• [DESCRIPTION OF THE TASK]:
Filter the records for "getLsbD" and keep each line that has it.

• [DATA LISTING]:
/-- Settles O51: the bytes observed are the reads of all indices in their order. -/
theorem hostObservesOnlyWhenNotBusy : Obligations.HostObservesOnlyWhenNotBusy := by
  intro s
  refine ⟨by simp [State.observe], fun hs => ⟨_, by rw [State.observe, hs, if_neg Bool.false_ne_true], rfl, rfl, rfl, ?_, fun i => ?_⟩⟩
  · rw [List.length_map, List.length_finRange]
  · simp

end Sys2Proof.Machine
end

section
/-! SUPPORT. The codec round trips and the opcode table (30_encoding.md R74 to R79). `decode_encode`, `encode_of_decode` and
`exists_encode_of_matchesWord` say in turn that decoding undoes encoding, that encoding undoes decoding, and that every word of a row
is the word of a well-formed command of that row; the statements about the table are derived from these three. -/

namespace Sys2Proof.Machine

/-! ### Operands and their fields -/

@[simp] theorem operandByte_toNat (b : Byte) : operandByte b.toNat = b := (BitVec.ofNat_toNat 8 b).trans (BitVec.setWidth_eq b)

/-- An operand that fits its field is read back from it. -/
theorem toNat_operandByte {v : Nat} (h : fitsField v = true) : (operandByte v).toNat = v :=
  Nat.mod_eq_of_lt (of_decide_eq_true h)

@[simp] theorem solidByte_bit (solid : Bool) : (solidByte solid)[0] = solid := by cases solid <;> rfl

@[simp] theorem toNat_solidByte_le (solid : Bool) : (solidByte solid).toNat ≤ 1 := by cases solid <;> decide

/-- A byte of 0 or 1 is the field of its solid bit. -/
theorem solidByte_of_le_one : ∀ {a : Byte}, a.toNat ≤ 1 → solidByte (a.getLsbD 0) = a := by decide

/-- The border rows' mask of field A leaves the solid bit free and no other. -/
theorem solidByte_of_masked : ∀ {a : Byte}, a &&& 0xFE#8 = 0#8 → solidByte (a.getLsbD 0) = a := by decide

/-! ### Decoding and encoding undo each other -/

theorem ifReservedZero_eq_ok {op : Byte} {z : Bool} {i j : Instr} : ifReservedZero op z i = .ok j ↔ z = true ∧ i = j := by
  cases z <;> simp [ifReservedZero]

/-- Decoding the word of a well-formed command gives the command back. -/
theorem decode_encode {i : Instr} (hi : i.WellFormed) : decode (encode i) = .ok i := by
  cases i with
  | drawPixel | drawSquare | drawString | displayMessage =>
    simp only [Instr.WellFormed, Instr.wellFormed, Bool.and_eq_true] at hi
    simp [encode, decode_wordOf, decodeFields, ifReservedZero_eq_ok, toNat_operandByte, hi]
  | init | clear | drawBorder | setBorder | update => simp [encode, decode_wordOf, decodeFields, ifReservedZero_eq_ok]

• [TASK ANSWER]:
theorem solidByte_of_le_one : ∀ {a : Byte}, a.toNat ≤ 1 → solidByte (a.getLsbD 0) = a := by decide
theorem solidByte_of_masked : ∀ {a : Byte}, a &&& 0xFE#8 = 0#8 → solidByte (a.getLsbD 0) = a := by decide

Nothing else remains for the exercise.